Only one portion of the data is to be written out: from the line bearing "(execUnknown_inv hs hpc)" through the line bearing "load addr b". Write it exactly as it appears.

--- Supplied material Enclosed Below ---

/-- An instruction does the same under every host view: it keeps timers and `unk_seen`, and what becomes of `dirty`
depends on `dirty` alone. -/
theorem exec_withHostView {i : Instr} {s t : State} (h : exec i s = .next t) :
    ∃ f : Bool → Bool, ∀ dt st dirty unk,
      exec i (s.withHostView dt st dirty unk) = .next (t.withHostView dt st (f dirty) unk) := by
  cases i with
  | cls =>
    cases h
    exact ⟨fun _ => true, fun _ _ _ _ => rfl⟩
  | call nnn =>
    by_cases room : s.sp.val < 16
    · cases h.symm.trans (exec_call_eq nnn room)
      exact ⟨id, fun dt st dirty unk => exec_call_eq (s := s.withHostView dt st dirty unk) nnn room⟩
    · have full : s.sp.val = 16 := by omega
      cases h.symm.trans (exec_call_of_full nnn full)
      exact ⟨id, fun dt st dirty unk => exec_call_of_full (s := s.withHostView dt st dirty unk) nnn full⟩
  | ret =>
    by_cases entry : 0 < s.sp.val
    · obtain ⟨k, hk⟩ := State.exists_top entry
      cases h.symm.trans (exec_ret_eq hk)
      exact ⟨id, fun dt st dirty unk => exec_ret_eq (s := s.withHostView dt st dirty unk) hk⟩
    · have empty : s.sp.val = 0 := by omega
      cases h.symm.trans (exec_ret_of_empty empty)
      exact ⟨id, fun dt st dirty unk => exec_ret_of_empty (s := s.withHostView dt st dirty unk) empty⟩
  | drw x y n =>
    by_cases inside : n.val = 0 ∨ s.i.toNat + n.val ≤ 0x1000
    · cases h.symm.trans (exec_drw_of_inside x y inside)
      exact ⟨fun _ => true, fun dt st dirty unk =>
        exec_drw_of_inside (s := s.withHostView dt st dirty unk) x y inside⟩
    · rw [not_or, Nat.not_le] at inside
      cases h.symm.trans (exec_drw_of_beyond x y inside.1 inside.2)
      exact ⟨id, fun dt st dirty unk =>
        exec_drw_of_beyond (s := s.withHostView dt st dirty unk) x y inside.1 inside.2⟩
  | jp | seImm | sneImm | seReg | ldImm | addImm | ldReg | orReg | andReg | xorReg | addReg | subReg | shr | subn | shl
  | sneReg | ldI | jpV0 | rnd =>
    cases h
    exact ⟨id, fun _ _ _ _ => rfl⟩

/-- A step does the same under every host view: each of the four ends as a function of itself alone. -/
theorem step_withHostView (s : State) :
    ∃ t : State, ∃ timer : Byte → Byte, ∃ f g : Bool → Bool, ∀ dt st dirty unk,
      step (s.withHostView dt st dirty unk) = .next (t.withHostView (timer dt) (timer st) (f dirty) (g unk)) := by
  cases run : s.halted with
  | true =>
    exact ⟨s, id, id, id, fun dt st dirty unk =>
      step_of_cycle (cycle_of_halted (s := s.withHostView dt st dirty unk) run)⟩
  | false =>
    by_cases hpc : s.pc.toNat ≤ 0xFFE
    · cases hd : decode s.wordAtPc with
      | instr i =>
        obtain ⟨t, hx⟩ := exec_answers i s
        obtain ⟨f, hview⟩ := exec_withHostView hx
        have hcycle (dt st : Byte) (dirty unk : Bool) : cycle (s.withHostView dt st dirty unk) =
            finishStep none (.next (t.withHostView dt st (f dirty) unk)) := by
          rw [← hview]
          exact (Executes.mk (s := s.withHostView dt st dirty unk) run hpc hd).cycle_eq
        cases ht : t.halted with
        | true =>
          exact ⟨t, id, f, id, fun dt st dirty unk =>
            step_of_cycle ((hcycle dt st dirty unk).trans (finishStep_of_halted none ht))⟩
        | false =>
          exact ⟨t, countDown, f, id, fun dt st dirty unk =>
            step_of_cycle ((hcycle dt st dirty unk).trans (finishStep_of_running none ht))⟩
      | unknown w =>
        rw [eq_of_decode_unknown hd] at hd
        exact ⟨s.markUnknown.advance, countDown, id, fun _ => true, fun dt st dirty unk =>
          step_of_cycle (cycle_of_unknown (s := s.withHostView dt st dirty unk) run hpc hd)⟩
    · rw [Nat.not_le] at hpc
      exact ⟨s.raise s.fetchError, id, id, id, fun dt st dirty unk =>
        step_of_cycle (cycle_of_badFetch (s := s.withHostView dt st dirty unk) run hpc)⟩

/-- Settles O46: both states are host views of one state (`step_withHostView`). -/
theorem timersAndFlagsForTheHostNeverInfluenceTheProgram :
    Obligations.TimersAndFlagsForTheHostNeverInfluenceTheProgram := by
  intro s dt st dirty unk
  obtain ⟨t, timer, f, g, hstep⟩ := step_withHostView s
  exact ⟨_, _, hstep s.dt s.st s.dirty s.unkSeen, hstep dt st dirty unk, rfl⟩

/-! ## The timers -/

theorem StepOutcome.timers_of_running {s t : State} {ev : Events} (h : StepOutcome s t ev)
    (running : t.halted = false) : t.dt.toNat = s.dt.toNat - 1 ∧ t.st.toNat = s.st.toNat - 1 := by
  obtain ⟨halted, -⟩ | ⟨-, -, -, hdt, hst⟩ := h.halts_or_ticks
  · rw [running] at halted; contradiction
  · rw [hdt, hst, countDown_toNat, countDown_toNat]
    exact ⟨rfl, rfl⟩

/-- The beep is the tick of ST from 1 to 0 (44_cycle.md R99). -/
theorem StepOutcome.beep_iff {s t : State} {ev : Events} (h : StepOutcome s t ev) :
    ev.beep = true ↔ s.st.toNat = 1 ∧ t.st.toNat = 0 := by
  obtain ⟨-, rfl, frame⟩ | ⟨-, -, hbeep, -, hst⟩ := h.halts_or_ticks
  · rw [(frame.timers (by decide)).2]
    refine iff_of_false Bool.false_ne_true ?_
    omega
  · rw [hbeep, s.beepEdge_iff, hst, countDown_toNat]
    omega

/-- Settles O44: the step by its outcome; the instruction by `exec_withHostView`, at the timers' own values and at
others. -/
theorem timersCountCompletedStepsAndNoInstructionTouchesThem :
    Obligations.TimersCountCompletedStepsAndNoInstructionTouchesThem := by
  refine ⟨fun s t ev h => ?step, fun i s dt st => ?exec, fun s m => ?host⟩
  case step =>
    have outcome := outcome_of_cycle h
    exact ⟨outcome.timers_of_running, fun halted => (outcome.frame_of_halted (.inr halted)).timers (by decide),
      outcome.beep_iff⟩
  case exec =>
    obtain ⟨t, hx⟩ := exec_answers i s
    obtain ⟨f, hview⟩ := exec_withHostView hx
    exact ⟨_, hview s.dt s.st s.dirty s.unkSeen, rfl, rfl, hview dt st s.dirty s.unkSeen⟩
  case host => cases m <;> exact ⟨rfl, rfl⟩

/-! ## The beep -/

theorem events_of_cycle {s t : State} {ev : Events} (h : cycle s = .next (t, ev)) : s.events = ev := by
  rw [State.events, h]

theorem beep_iff_of_step {s t : State} (h : step s = .next t) :
    s.events.beep = true ↔ s.st.toNat = 1 ∧ t.st.toNat = 0 := by
  obtain ⟨ev, hc⟩ := step_eq_next.1 h
  rw [events_of_cycle hc]
  exact (outcome_of_cycle hc).beep_iff

/-- Along completed steps the sound timer counts down from its load. -/
theorem soundTimer_after {run : Nat → State} {len : Nat}
    (hrun : ∀ j < len, step (run j) = .next (run (j + 1)) ∧ (run (j + 1)).halted = false) :
    ∀ j ≤ len, (run j).st.toNat = (run 0).st.toNat - j := by
  intro j hj
  induction j with
  | zero => rfl
  | succ j ih =>
    obtain ⟨hstep, running⟩ := hrun j hj
    obtain ⟨ev, outcome⟩ := outcome_of_step hstep
    rw [(outcome.timers_of_running running).2, ih (by omega), Nat.sub_sub]

/-- Settles O45: the `j`-th step of the run starts with ST at `k - j`. -/
theorem beepComesAtTheEndOfTheKthStep : Obligations.BeepComesAtTheEndOfTheKthStep := by
  refine ⟨fun s t => beep_iff_of_step, fun s t m ev h => ?host, fun k len run hk hload hrun j hj => ?run⟩
  case host =>
    cases h
    rfl
  case run =>
    rw [beep_iff_of_step (hrun j hj).1, soundTimer_after hrun j hj.le, soundTimer_after hrun (j + 1) hj, hload]
    omega

end Sys2Proof.Machine
end

section
/-! PROOFS. The invariant of the core (spec 10_state.md R28), the reset state, and what the host can do from outside. -/

namespace Sys2Proof.Machine

/-! ## Reset -/

/-- Settles O49: clause by clause on closed values. -/
theorem resetHasTheInvariant : Obligations.ResetHasTheInvariant where
  memoryCanonical := rfl
  indexInMemory := by decide
  pcBounded := by decide
  savedPcsBounded := by decide
  haltedIffErr := by decide
  errAddrOnlyOutOfBounds := by decide

/-- A restart is the reset state but for the fields that are the host's, which the invariant does not read. -/
theorem State.restart_inv (s : State) : s.restart.Inv := by
  obtain ⟨hmem, hi, hpc, hstack, herr, haddr⟩ := resetHasTheInvariant
  exact ⟨hmem, hi, hpc, hstack, herr, haddr⟩

/-- Settles O50: by the reset state's values. -/
theorem resetPutsEveryPieceOfStateToItsValue : Obligations.ResetPutsEveryPieceOfStateToItsValue := by
  refine ⟨fun s => ⟨Memory.read_nil, fun r => ?reg, rfl, rfl, rfl, fun k => ?stack, Display.pixel_blank, rfl, rfl, rfl,
    rfl, rfl, rfl, rfl, rfl⟩, rfl, rfl⟩
  case reg => simp [hostMove, State.restart, State.reset, State.reg]
  case stack => simp [hostMove, State.restart, State.reset]

/-! ## The invariant -/

/-- A fatal error writes the error registers only, consistently (60_exceptions.md R110). -/
theorem State.raise_inv {s : State} (h : s.Inv) (e : FatalError) : (s.raise e).Inv where
  memoryCanonical := h.memoryCanonical
  indexInMemory := h.indexInMemory
  pcBounded := h.pcBounded
  savedPcsBounded := h.savedPcsBounded
  haltedIffErr := iff_of_true rfl e.code_ne_none
  errAddrOnlyOutOfBounds := by cases e <;> simp [FatalError.addr, FatalError.code]

/-- The update table keeps pc in bounds (10_state.md R16). -/
theorem pcAfter_le {i : Instr} {s : State} (h : s.Inv) (hpc : s.pc.toNat ≤ 0xFFE) (can : CanComplete i s) :
    (pcAfter i s).toNat ≤ 0x10FE := by
  have two : (s.pc + 2).toNat ≤ 0x1000 := by bv_omega
  have four : (s.pc + 4).toNat ≤ 0x1002 := by bv_omega
  cases i with
  | jp nnn | call nnn =>
    rw [pcAfter, ← zext16_eq_ofNat, zext16_toNat]
    omega
  | jpV0 nnn =>
    rw [pcAfter, ← State.offsetTarget_eq_ofNat, State.offsetTarget_toNat]
    omega
  | ret =>
    obtain ⟨k, hk⟩ := State.exists_top can
    rw [pcAfter_ret hk]
    have := h.savedPcsBounded k
    omega
  | seImm | sneImm | seReg | sneReg =>
    rw [pcAfter]
    split <;> omega
  | cls | ldImm | addImm | ldReg | orReg | andReg | xorReg | addReg | subReg | shr | subn | shl | ldI | rnd | drw =>
    exact two.trans (by decide)

theorem exec_inv {i : Instr} {s u : State} (h : s.Inv) (hpc : s.pc.toNat ≤ 0xFFE) (can : CanComplete i s)
    (hx : exec i s = .next u) : u.Inv := by
  have frame := exec_frame can hx
  obtain ⟨hhalted, herr, haddr⟩ := frame.errors (errors_not_mem_writtenParts i)
  constructor
  case memoryCanonical => rw [exec_mem hx]; exact h.memoryCanonical
  case indexInMemory =>
    obtain hu | ⟨nnn, -, hu⟩ := exec_index can hx
    · rw [hu]; exact h.indexInMemory
    · rw [hu, zext16_toNat]; omega
  case pcBounded => rw [exec_pc can hx]; exact pcAfter_le h hpc can
  case savedPcsBounded =>
    intro k
    obtain ⟨-, hstack⟩ | ⟨nnn, -, -, hstack⟩ | ⟨-, -, hstack⟩ := exec_stack can hx <;> rw [hstack k]
    · exact h.savedPcsBounded k
    · split
      · bv_omega
      · exact h.savedPcsBounded k
    · exact h.savedPcsBounded k
  case haltedIffErr => rw [hhalted, herr]; exact h.haltedIffErr
  case errAddrOnlyOutOfBounds => rw [haddr, herr]; exact h.errAddrOnlyOutOfBounds

theorem State.tick_inv {s : State} (h : s.Inv) : s.tick.Inv := by
  obtain ⟨hmem, hi, hpc, hstack, herr, haddr⟩ := h
  exact ⟨hmem, hi, hpc, hstack, herr, haddr⟩

theorem execUnknown_inv {s : State} (h : s.Inv) (hpc : s.pc.toNat ≤ 0xFFE) : s.markUnknown.advance.Inv where
  memoryCanonical := h.memoryCanonical
  indexInMemory := h.indexInMemory
  pcBounded := by rw [State.advance_pc, State.markUnknown_pc]; bv_omega
  savedPcsBounded := h.savedPcsBounded
  haltedIffErr := h.haltedIffErr
  errAddrOnlyOutOfBounds := h.errAddrOnlyOutOfBounds

theorem StepOutcome.inv {s t : State} {ev : Events} (h : StepOutcome s t ev) (hs : s.Inv) : t.Inv := by
  cases h with
  | ignored => exact hs
  | badFetch => exact State.raise_inv hs _
  | raises => exact State.raise_inv hs _
  | completes i u hi can hx => exact State.tick_inv (exec_inv hs hi.fetched can hx)
  | unknown _ hpc => exact State.tick_inv (execUnknown_inv hs hpc)

theorem hostMove_inv {s : State} (h : s.Inv) (m : HostMove) : (hostMove m s).Inv := by
  cases m with
  | reset => exact s.restart_inv
  | load addr b => exact { h with memoryCanonical := hostMove_load_wf h.memoryCanonical addr b }
  | writeDT | writeST | clearDirty | presentRnd => exact { h with }

/-- Settles O48: a step by its outcome, a host move by its case. -/
theorem everyTransitionKeepsTheInvariant : Obligations.EveryTransitionKeepsTheInvariant := by
  intro s t m ev hs h
  cases m with
  | step => exact (outcome_of_cycle h).inv hs
  | host m =>
    cases h
    exact hostMove_inv hs m

/-! ## The halted state and the host's write set -/

theorem hostMove_keeps {m : HostMove} (hm : m ≠ .reset) (s : State) :
    hostMove m s = { s with
      mem := (hostMove m s).mem, dt := (hostMove m s).dt, st := (hostMove m s).st, dirty := (hostMove m s).dirty
      rndIn := (hostMove m s).rndIn } := by
  cases m with
  | reset => exact absurd rfl hm
  | load | writeDT | writeST | clearDirty | presentRnd => rfl

/-- Settles O51: a halted core ignores the step; a host move but reset writes none of the registers
(`hostMove_keeps`). -/
theorem onlyResetLeavesTheHaltedStateAndWritesRegistersFromOutside :
    Obligations.OnlyResetLeavesTheHaltedStateAndWritesRegistersFromOutside := by
  refine ⟨fun s t m ev hm halted h => ?_, fun s m hm => hostMove_keeps hm s⟩
  cases m with
  | step =>
    cases h.symm.trans (cycle_of_halted halted)
    exact ⟨halted, rfl, rfl, rfl⟩
  | host m =>
    cases h
    rw [hostMove_keeps (fun e => hm (congrArg Move.host e)) s]
    exact ⟨halted, rfl, rfl, rfl⟩

/-! ## A word placed at pc -/

theorem State.readyToFetch_halted (s : State) : s.readyToFetch.halted = false := by
  simp only [State.readyToFetch]
  split_ifs <;> simp_all

theorem State.readyToFetch_pc_le (s : State) : s.readyToFetch.pc.toNat ≤ 0xFFE := by
  simp only [State.readyToFetch]
  split_ifs <;> simp_all

theorem State.readyToFetch_mem (s : State) : s.readyToFetch.mem = s.mem := by
  simp only [State.readyToFetch]
  split_ifs <;> simp_all

/-- The word placed at pc is the one the fetch reads there. -/
theorem State.wordAtPc_placeWord {s : State} (hwf : s.mem.wf = true) (hpc : s.pc.toNat ≤ 0xFFE) (w : Word) :
    (s.placeWord w).wordAtPc = w := by
  have hwf' := Memory.write_wf hwf (a := s.pc.toNat) (by rw [memSize]; omega) (highByte w)
  rw [State.wordAtPc, State.placeWord_pc, State.placeWord_mem, Memory.read_write hwf', Memory.read_write hwf,
    Memory.read_write hwf', if_neg (by omega), if_pos rfl, if_pos rfl]
  exact composeWord_bytes w

theorem decode_of_decodeTableWord {w : Nat} {i : Instr} (h : decodeTableWord 16 w = some i) :
    decode (BitVec.ofNat 16 (w % 2 ^ 16)) = .instr i := by
  simp only [decodeTableWord, decodeBytes, composeWord_bytes] at h
  split at h
  · cases h; assumption
  · cases h

/-- Settles O30: `readyToFetch` can fetch and keeps memory, and the fetch reads the placed word. -/
theorem placedWordIsTheOneTheNextStepRuns : Obligations.PlacedWordIsTheOneTheNextStepRuns := by
  intro s w i hwf h
  refine ⟨s.readyToFetch_halted, s.readyToFetch_pc_le, ?_⟩
  rw [State.withFetchWord, State.wordAtPc_placeWord (by rwa [State.readyToFetch_mem]) s.readyToFetch_pc_le]
  exact decode_of_decodeTableWord h

end Sys2Proof.Machine
end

--- End of Enclosed Supplied material ---

■ **Solution for this problem**:
  | unknown _ hpc => exact State.tick_inv (execUnknown_inv hs hpc)

theorem hostMove_inv {s : State} (h : s.Inv) (m : HostMove) : (hostMove m s).Inv := by
  cases m with
  | reset => exact s.restart_inv
  | load addr b => exact { h with memoryCanonical := hostMove_load_wf h.memoryCanonical addr b }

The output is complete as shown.